# Rooster



## Fishcricker (Feb 16, 2008)

Here is a picture of our new Betta. His name is Rooster.


----------



## Twistersmom (Dec 9, 2008)

I am sure he is pretty, even if I cant see him! 
Congrats on the new betta!


----------



## dukie1346 (Mar 22, 2009)

Aww, I can't see your picture, I'm sure he is very pretty though.


----------



## dramaqueen (Jul 7, 2008)

Sorry, I can't see one either.


----------



## dukie1346 (Mar 22, 2009)

I don't think the pictures posted right.


----------



## Kim (Apr 30, 2008)

I can't see it  
I demand you post it again.....just kidding lol (or am I?).

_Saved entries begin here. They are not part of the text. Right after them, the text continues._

/-! ### setClaim -/

@[simp] theorem State.setClaim_framers (q : Position) (x : ClaimEntry) : (s.setClaim q x).framers = s.framers := rfl
@[simp] theorem State.setClaim_stations (q : Position) (x : ClaimEntry) : (s.setClaim q x).stations = s.stations := rfl
@[simp] theorem State.setClaim_classifier (q : Position) (x : ClaimEntry) : (s.setClaim q x).classifier = s.classifier := rfl
@[simp] theorem State.setClaim_map (q : Position) (x : ClaimEntry) : (s.setClaim q x).map = s.map := rfl
@[simp] theorem State.setClaim_credit (q : Position) (x : ClaimEntry) : (s.setClaim q x).credit = s.credit := rfl
@[simp] theorem State.setClaim_areas (q : Position) (x : ClaimEntry) : (s.setClaim q x).areas = s.areas := rfl
@[simp] theorem State.setClaim_chain (q : Position) (x : ClaimEntry) : (s.setClaim q x).chain = s.chain := rfl
@[simp] theorem State.setClaim_control (q : Position) (x : ClaimEntry) : (s.setClaim q x).control = s.control := rfl
@[simp] theorem State.setClaim_tally (q : Position) (x : ClaimEntry) : (s.setClaim q x).tally = s.tally := rfl
@[simp] theorem State.setClaim_reportsLost (q : Position) (x : ClaimEntry) : (s.setClaim q x).reportsLost = s.reportsLost := rfl
@[simp] theorem State.setClaim_pending (q : Position) (x : ClaimEntry) : (s.setClaim q x).pending = s.pending := rfl

/-! ### setBalance -/

@[simp] theorem State.setBalance_framers (n : StationId) (v : Nat) : (s.setBalance n v).framers = s.framers := rfl
@[simp] theorem State.setBalance_stations (n : StationId) (v : Nat) : (s.setBalance n v).stations = s.stations := rfl
@[simp] theorem State.setBalance_classifier (n : StationId) (v : Nat) : (s.setBalance n v).classifier = s.classifier := rfl
@[simp] theorem State.setBalance_map (n : StationId) (v : Nat) : (s.setBalance n v).map = s.map := rfl
@[simp] theorem State.setBalance_claims (n : StationId) (v : Nat) : (s.setBalance n v).claims = s.claims := rfl
@[simp] theorem State.setBalance_areas (n : StationId) (v : Nat) : (s.setBalance n v).areas = s.areas := rfl
@[simp] theorem State.setBalance_chain (n : StationId) (v : Nat) : (s.setBalance n v).chain = s.chain := rfl
@[simp] theorem State.setBalance_control (n : StationId) (v : Nat) : (s.setBalance n v).control = s.control := rfl
@[simp] theorem State.setBalance_tally (n : StationId) (v : Nat) : (s.setBalance n v).tally = s.tally := rfl
@[simp] theorem State.setBalance_reportsLost (n : StationId) (v : Nat) : (s.setBalance n v).reportsLost = s.reportsLost := rfl
@[simp] theorem State.setBalance_pending (n : StationId) (v : Nat) : (s.setBalance n v).pending = s.pending := rfl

Naw, I just wanna see your fish


----------



## veganchick (Jan 10, 2009)

same!


----------



## dramaqueen (Jul 7, 2008)

We want pics! We want pics!! lol


----------



## Fishcricker (Feb 16, 2008)




----------



## Fishcricker (Feb 16, 2008)

Here he is. Took me a little while to get the pic to go.


----------



## veganchick (Jan 10, 2009)

tiny pic, but adorable betta! he has really nice coloring! Where did u find him?


----------



## dramaqueen (Jul 7, 2008)

He's beautiful!!


----------



## Twistersmom (Dec 9, 2008)

Wow! He is a beauty! What great colors!


----------



## TitoBetta (Jun 2, 2009)

...i dont see it either... but im sure hes still pretty!!


----------